[Opening Recorded information section]

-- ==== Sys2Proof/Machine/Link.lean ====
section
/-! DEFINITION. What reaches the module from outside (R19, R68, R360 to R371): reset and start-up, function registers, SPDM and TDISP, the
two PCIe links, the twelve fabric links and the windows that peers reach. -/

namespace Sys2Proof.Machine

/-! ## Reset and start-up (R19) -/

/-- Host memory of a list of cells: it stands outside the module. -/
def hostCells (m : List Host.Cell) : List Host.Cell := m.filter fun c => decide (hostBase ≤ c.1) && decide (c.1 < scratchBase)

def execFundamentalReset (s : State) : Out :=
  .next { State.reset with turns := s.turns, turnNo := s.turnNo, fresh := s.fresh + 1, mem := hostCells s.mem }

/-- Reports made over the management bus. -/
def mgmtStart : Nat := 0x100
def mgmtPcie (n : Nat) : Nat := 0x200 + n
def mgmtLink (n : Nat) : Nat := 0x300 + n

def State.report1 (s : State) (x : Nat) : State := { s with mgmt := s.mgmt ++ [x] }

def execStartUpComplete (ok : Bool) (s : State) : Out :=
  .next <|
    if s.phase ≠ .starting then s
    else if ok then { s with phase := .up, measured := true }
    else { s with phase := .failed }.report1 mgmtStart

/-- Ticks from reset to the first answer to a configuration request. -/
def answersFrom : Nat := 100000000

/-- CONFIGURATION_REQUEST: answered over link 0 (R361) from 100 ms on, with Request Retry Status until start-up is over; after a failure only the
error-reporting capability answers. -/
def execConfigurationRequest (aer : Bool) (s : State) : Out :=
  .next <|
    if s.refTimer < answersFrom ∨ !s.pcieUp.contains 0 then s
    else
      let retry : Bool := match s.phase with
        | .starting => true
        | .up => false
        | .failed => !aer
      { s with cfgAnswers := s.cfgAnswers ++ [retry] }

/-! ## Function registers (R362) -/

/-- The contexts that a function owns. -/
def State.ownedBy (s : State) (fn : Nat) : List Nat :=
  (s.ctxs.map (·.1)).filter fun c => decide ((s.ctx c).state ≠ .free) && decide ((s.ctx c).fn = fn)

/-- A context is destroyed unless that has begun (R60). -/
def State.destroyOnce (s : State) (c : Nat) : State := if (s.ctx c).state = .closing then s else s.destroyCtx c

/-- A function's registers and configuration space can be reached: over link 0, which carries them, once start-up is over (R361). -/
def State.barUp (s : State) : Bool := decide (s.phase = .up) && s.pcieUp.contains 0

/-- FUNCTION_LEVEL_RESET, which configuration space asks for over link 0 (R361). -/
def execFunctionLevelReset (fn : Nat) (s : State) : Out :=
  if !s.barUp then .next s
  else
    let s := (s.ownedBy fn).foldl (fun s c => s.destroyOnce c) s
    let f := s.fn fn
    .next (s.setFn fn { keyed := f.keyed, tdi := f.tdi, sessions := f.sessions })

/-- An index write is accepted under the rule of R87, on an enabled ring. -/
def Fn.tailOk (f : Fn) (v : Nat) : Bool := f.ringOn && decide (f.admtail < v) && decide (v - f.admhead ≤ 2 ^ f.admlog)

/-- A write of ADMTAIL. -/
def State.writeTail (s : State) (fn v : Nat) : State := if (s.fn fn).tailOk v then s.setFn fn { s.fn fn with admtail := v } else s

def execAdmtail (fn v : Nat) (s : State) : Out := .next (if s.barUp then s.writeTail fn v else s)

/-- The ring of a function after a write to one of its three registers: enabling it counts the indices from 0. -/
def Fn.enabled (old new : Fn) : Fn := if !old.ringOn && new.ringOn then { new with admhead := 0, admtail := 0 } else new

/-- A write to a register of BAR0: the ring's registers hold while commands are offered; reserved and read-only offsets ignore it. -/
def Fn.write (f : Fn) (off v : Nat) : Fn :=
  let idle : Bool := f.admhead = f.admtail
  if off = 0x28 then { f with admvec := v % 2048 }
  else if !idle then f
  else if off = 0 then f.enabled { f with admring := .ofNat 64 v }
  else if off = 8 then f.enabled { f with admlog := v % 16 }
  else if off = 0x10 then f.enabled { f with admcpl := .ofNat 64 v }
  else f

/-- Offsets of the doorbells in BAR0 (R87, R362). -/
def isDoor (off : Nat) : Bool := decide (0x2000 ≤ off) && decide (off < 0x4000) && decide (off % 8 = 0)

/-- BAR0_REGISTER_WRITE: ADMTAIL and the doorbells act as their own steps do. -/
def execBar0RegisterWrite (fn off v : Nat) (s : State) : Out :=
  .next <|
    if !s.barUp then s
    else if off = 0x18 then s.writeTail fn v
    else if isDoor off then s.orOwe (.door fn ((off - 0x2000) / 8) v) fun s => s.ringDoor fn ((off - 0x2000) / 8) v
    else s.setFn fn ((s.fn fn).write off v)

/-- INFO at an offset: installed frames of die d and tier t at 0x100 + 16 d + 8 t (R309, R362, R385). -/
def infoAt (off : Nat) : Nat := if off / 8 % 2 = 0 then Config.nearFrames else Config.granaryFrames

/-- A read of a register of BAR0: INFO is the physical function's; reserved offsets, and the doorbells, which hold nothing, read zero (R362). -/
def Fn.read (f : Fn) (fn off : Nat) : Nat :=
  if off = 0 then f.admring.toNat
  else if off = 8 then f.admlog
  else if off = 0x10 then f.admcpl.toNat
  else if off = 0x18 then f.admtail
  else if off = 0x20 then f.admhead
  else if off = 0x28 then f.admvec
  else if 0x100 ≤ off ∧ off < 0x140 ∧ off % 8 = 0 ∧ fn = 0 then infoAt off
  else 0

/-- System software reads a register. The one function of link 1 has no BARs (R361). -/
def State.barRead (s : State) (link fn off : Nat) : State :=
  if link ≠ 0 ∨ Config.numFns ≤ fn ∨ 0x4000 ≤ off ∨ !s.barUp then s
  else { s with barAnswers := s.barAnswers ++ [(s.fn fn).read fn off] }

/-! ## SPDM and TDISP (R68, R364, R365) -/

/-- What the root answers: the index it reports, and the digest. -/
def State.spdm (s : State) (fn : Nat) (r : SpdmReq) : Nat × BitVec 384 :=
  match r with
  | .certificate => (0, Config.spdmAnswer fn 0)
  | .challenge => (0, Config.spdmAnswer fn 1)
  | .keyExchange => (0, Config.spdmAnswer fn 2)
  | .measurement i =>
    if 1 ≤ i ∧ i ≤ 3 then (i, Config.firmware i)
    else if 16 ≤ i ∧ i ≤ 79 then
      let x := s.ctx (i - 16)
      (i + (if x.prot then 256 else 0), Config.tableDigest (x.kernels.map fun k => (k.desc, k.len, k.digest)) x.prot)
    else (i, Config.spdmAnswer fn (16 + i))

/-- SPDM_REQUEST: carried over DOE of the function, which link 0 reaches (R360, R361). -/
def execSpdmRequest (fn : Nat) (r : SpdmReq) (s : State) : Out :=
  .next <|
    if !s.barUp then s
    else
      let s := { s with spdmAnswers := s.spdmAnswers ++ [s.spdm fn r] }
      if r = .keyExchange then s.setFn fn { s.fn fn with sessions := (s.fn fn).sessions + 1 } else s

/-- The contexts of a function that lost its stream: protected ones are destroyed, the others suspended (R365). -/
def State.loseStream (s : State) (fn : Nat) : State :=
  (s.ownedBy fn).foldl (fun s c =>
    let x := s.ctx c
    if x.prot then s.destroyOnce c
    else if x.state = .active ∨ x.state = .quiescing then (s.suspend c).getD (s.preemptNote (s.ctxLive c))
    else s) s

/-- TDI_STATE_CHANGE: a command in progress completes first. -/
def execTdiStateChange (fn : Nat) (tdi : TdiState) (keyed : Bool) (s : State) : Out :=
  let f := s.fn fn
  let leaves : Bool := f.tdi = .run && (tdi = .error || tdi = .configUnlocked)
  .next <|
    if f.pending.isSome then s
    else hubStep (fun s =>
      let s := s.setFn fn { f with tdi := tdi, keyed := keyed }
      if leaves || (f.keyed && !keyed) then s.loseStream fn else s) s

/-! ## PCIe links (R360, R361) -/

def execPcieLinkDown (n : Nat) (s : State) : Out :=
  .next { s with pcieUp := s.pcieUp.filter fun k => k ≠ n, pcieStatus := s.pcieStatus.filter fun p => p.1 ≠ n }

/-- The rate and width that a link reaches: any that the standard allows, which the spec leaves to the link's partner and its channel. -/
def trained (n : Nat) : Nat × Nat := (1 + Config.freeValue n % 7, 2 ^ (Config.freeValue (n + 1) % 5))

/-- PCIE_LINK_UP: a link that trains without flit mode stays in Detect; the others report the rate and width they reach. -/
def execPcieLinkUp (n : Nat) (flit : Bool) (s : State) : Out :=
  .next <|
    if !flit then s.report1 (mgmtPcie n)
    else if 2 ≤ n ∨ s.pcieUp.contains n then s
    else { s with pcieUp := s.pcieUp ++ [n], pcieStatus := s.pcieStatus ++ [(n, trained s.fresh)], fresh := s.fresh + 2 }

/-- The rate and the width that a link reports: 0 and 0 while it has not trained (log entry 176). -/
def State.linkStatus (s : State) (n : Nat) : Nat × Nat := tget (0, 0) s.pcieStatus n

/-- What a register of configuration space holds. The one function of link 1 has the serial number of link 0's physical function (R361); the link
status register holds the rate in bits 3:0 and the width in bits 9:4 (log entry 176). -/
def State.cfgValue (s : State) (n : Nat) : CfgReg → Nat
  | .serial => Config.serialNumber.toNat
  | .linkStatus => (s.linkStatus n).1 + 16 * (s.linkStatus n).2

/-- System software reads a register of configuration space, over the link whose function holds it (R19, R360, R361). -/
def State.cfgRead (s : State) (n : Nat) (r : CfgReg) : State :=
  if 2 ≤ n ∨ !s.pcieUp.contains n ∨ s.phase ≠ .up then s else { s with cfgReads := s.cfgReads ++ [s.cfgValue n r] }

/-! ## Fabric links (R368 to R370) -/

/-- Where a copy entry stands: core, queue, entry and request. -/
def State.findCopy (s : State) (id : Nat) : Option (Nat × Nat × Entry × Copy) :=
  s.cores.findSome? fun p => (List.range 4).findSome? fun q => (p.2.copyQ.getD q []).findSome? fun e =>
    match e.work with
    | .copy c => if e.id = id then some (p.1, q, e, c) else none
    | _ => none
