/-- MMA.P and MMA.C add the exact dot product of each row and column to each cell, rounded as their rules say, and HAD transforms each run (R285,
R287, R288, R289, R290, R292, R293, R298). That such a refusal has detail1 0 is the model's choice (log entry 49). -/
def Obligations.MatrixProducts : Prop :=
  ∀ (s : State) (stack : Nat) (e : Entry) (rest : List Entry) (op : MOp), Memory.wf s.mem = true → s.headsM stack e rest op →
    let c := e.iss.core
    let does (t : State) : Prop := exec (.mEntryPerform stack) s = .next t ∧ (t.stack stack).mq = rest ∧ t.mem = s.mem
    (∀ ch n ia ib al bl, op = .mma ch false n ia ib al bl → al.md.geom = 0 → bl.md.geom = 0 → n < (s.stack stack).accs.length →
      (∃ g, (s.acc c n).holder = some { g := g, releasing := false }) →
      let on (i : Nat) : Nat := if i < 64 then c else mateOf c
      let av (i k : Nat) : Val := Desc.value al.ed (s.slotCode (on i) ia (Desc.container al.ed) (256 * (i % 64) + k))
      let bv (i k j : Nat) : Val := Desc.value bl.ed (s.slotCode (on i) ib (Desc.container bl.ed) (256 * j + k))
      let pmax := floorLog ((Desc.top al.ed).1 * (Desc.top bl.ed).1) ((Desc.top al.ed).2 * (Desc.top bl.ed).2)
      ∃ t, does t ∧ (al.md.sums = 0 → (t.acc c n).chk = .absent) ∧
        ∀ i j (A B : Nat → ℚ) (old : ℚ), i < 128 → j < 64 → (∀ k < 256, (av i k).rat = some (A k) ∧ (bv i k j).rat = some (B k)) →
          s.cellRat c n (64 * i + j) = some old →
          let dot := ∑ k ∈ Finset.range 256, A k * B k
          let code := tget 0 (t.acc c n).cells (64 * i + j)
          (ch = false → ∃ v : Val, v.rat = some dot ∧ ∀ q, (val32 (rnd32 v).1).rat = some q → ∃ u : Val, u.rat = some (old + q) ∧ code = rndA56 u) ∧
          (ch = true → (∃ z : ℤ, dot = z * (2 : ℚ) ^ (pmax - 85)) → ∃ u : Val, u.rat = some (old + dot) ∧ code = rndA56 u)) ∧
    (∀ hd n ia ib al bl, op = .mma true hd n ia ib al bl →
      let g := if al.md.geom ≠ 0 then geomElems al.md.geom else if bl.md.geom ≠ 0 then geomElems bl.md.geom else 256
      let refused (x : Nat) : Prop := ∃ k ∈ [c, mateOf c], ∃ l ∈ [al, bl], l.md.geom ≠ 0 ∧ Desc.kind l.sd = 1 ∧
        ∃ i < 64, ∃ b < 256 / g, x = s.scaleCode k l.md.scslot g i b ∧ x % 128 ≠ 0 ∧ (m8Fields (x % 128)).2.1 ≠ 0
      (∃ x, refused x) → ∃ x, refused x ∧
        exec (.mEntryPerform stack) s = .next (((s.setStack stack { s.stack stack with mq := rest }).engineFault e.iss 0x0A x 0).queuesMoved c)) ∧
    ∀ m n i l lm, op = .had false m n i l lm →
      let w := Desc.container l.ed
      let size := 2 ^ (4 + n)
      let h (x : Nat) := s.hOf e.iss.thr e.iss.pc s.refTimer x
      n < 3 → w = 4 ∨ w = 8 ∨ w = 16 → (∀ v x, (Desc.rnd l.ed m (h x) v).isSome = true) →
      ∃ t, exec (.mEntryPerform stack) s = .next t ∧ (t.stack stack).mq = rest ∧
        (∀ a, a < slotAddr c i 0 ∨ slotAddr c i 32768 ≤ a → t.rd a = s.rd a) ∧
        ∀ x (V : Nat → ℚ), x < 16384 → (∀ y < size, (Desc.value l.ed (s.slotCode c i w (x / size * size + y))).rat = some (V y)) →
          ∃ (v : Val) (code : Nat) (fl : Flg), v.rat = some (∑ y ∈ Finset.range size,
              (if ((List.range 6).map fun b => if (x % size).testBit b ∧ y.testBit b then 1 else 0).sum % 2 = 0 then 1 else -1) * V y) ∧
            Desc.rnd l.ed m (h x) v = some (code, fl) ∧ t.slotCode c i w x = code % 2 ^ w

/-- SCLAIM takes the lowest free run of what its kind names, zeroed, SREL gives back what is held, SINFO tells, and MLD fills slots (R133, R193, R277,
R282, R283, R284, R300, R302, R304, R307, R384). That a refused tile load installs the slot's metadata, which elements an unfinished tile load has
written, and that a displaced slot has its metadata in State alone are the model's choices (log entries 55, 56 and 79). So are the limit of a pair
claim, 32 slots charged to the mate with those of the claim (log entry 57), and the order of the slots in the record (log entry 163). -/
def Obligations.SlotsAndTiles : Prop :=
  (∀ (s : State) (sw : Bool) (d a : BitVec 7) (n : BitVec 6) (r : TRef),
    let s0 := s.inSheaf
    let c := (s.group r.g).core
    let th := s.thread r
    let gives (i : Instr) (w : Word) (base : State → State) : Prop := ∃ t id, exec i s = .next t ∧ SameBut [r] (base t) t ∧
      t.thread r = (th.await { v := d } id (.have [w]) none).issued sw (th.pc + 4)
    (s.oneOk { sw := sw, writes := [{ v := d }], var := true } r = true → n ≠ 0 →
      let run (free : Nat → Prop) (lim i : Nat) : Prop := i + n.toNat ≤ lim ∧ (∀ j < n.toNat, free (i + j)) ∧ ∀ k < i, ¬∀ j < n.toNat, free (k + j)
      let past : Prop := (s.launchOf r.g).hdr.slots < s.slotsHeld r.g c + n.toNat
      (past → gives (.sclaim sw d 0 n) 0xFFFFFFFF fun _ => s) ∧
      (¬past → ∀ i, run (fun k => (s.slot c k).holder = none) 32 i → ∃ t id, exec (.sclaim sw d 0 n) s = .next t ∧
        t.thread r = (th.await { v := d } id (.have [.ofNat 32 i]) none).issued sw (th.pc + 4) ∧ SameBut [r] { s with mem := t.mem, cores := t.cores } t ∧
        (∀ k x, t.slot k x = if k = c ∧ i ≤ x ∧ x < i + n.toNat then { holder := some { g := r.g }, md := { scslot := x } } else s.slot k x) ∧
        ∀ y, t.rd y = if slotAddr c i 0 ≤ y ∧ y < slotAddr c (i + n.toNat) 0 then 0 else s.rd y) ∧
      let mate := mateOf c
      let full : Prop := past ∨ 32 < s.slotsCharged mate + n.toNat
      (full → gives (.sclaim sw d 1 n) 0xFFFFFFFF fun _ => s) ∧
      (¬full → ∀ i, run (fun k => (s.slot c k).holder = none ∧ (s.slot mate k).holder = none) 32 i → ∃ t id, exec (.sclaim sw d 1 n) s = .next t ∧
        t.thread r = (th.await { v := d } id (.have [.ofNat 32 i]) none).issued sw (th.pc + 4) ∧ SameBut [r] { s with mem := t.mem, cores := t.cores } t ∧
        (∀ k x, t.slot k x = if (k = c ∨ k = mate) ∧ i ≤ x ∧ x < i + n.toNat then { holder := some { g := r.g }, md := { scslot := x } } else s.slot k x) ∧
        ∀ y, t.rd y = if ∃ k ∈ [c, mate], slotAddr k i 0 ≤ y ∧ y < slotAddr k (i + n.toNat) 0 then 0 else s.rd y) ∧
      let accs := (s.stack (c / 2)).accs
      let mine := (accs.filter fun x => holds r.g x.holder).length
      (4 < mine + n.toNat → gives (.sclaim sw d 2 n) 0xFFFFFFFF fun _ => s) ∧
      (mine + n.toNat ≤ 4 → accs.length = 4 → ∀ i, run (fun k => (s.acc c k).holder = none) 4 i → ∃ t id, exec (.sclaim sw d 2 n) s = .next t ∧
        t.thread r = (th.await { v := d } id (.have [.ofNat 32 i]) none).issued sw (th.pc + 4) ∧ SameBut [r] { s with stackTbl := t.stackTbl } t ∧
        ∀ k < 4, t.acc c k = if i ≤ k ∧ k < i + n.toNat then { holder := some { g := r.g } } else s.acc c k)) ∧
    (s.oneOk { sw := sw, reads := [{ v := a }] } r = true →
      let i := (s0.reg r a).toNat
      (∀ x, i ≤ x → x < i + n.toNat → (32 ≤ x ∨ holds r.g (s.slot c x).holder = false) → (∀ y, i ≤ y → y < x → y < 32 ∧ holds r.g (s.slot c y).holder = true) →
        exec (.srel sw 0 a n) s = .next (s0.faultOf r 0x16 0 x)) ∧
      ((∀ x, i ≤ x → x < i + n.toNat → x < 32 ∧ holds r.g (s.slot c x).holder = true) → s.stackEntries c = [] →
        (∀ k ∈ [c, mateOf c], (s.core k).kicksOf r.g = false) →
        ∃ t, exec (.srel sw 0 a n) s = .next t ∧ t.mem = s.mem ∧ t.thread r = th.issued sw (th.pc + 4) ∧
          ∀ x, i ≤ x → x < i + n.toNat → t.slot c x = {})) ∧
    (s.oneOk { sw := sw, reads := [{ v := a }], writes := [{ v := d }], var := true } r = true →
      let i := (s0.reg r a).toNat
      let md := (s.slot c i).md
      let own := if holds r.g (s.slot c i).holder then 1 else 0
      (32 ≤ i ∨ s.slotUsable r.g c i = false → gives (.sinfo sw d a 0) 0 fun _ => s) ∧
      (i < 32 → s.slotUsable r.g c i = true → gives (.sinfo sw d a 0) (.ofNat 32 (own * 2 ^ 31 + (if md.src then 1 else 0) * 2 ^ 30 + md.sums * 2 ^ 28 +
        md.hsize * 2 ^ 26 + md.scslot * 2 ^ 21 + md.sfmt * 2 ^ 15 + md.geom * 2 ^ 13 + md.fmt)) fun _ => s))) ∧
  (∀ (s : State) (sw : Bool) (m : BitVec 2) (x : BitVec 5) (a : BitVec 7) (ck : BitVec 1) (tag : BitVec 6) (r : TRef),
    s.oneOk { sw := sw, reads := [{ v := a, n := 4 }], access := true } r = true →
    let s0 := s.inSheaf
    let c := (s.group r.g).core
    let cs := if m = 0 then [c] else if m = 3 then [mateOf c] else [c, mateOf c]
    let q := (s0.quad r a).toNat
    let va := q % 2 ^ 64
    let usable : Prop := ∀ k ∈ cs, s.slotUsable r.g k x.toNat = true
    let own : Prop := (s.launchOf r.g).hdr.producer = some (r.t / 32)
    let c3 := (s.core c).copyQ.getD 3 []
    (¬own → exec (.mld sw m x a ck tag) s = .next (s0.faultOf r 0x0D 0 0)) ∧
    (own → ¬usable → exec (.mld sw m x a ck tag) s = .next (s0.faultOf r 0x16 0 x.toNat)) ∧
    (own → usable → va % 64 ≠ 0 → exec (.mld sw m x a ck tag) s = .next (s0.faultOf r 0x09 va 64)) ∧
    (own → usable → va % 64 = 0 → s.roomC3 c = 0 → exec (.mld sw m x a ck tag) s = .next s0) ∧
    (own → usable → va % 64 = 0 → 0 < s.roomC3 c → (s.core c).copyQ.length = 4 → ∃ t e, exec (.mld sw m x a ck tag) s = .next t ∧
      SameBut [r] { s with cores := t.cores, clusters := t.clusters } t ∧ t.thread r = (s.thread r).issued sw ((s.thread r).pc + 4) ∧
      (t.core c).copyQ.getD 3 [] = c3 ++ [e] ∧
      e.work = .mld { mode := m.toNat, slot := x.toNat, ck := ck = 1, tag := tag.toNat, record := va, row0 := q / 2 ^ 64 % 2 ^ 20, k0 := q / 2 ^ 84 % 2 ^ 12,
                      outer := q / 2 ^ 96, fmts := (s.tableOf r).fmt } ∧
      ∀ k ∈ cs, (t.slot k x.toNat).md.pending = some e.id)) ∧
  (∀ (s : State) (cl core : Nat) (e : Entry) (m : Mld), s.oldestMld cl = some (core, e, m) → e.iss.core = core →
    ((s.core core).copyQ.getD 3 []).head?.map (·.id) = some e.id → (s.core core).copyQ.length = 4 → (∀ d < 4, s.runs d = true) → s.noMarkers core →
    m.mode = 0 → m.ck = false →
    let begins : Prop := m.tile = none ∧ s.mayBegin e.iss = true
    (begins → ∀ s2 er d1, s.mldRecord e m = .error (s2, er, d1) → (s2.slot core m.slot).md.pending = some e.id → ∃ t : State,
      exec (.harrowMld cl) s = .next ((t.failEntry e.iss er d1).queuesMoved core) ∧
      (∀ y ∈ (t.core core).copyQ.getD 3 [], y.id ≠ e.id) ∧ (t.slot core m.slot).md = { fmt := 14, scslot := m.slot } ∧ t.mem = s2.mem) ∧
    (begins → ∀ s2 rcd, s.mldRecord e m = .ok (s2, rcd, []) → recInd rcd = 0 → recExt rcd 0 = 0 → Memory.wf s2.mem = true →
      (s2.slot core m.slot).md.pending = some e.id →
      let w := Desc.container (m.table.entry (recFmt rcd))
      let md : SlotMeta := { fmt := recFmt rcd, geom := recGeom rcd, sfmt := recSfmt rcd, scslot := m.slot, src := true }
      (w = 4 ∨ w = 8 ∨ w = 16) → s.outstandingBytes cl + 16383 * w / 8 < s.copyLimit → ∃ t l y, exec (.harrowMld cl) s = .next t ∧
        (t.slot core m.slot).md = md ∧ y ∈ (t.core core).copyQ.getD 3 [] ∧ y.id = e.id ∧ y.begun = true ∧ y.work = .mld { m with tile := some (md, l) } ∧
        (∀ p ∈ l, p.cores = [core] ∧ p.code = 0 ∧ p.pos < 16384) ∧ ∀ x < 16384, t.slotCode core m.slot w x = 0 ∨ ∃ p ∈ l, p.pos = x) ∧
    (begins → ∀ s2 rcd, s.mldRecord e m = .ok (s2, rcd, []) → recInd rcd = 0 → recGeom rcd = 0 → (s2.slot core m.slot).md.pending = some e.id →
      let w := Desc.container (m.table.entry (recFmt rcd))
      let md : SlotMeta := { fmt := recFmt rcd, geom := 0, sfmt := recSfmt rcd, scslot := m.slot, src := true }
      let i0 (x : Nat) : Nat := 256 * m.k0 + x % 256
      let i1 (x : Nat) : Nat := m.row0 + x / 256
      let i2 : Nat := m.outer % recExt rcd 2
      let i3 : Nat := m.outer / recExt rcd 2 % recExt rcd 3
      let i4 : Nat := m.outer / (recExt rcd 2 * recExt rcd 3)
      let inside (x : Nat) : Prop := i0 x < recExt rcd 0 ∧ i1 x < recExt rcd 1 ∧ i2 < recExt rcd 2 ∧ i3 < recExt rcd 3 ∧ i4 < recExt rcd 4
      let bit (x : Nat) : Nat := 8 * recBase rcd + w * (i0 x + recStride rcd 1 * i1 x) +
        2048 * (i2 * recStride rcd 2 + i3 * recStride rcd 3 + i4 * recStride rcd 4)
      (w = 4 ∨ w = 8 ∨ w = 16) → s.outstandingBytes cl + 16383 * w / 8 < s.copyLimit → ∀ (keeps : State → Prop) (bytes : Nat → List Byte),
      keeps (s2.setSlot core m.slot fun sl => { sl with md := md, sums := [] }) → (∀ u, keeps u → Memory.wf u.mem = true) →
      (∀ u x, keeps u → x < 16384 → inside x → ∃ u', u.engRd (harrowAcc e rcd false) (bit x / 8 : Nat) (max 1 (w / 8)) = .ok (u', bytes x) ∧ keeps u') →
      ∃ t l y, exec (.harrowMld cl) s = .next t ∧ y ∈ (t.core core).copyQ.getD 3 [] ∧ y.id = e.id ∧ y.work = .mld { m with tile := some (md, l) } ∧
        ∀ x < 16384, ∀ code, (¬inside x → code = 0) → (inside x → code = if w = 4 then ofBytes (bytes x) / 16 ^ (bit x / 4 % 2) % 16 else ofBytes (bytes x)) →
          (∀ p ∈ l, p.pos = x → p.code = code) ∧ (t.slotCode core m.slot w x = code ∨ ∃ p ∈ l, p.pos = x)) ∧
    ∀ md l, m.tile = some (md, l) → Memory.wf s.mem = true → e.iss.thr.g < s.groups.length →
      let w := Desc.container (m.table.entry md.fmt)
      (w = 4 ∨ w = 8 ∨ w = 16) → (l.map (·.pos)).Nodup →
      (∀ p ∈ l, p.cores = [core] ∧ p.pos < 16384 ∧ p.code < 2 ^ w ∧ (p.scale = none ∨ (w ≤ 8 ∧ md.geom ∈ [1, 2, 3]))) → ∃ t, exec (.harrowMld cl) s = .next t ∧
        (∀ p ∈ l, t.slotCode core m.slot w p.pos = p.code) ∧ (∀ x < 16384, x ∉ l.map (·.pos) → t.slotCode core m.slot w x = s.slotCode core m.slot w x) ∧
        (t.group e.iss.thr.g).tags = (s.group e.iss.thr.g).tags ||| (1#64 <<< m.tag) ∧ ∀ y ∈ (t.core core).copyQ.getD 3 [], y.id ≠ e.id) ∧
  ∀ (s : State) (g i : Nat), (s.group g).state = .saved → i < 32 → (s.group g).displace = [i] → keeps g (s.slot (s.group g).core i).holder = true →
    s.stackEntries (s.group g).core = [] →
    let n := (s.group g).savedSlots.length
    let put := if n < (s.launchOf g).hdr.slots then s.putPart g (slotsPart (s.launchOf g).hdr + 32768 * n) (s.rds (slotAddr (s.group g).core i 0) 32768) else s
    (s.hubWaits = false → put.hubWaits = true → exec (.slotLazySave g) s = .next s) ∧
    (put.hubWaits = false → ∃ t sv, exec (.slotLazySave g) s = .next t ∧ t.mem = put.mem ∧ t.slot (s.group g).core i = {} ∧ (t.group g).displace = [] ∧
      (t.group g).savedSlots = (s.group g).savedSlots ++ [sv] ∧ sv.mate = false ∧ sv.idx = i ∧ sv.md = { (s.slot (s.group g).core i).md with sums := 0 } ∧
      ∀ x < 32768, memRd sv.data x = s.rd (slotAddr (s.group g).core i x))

[Closing Recorded information section]

_Exercise aim_
Only the number should be given: the count of lines above that hold the word "holds".

_Exercise response_
7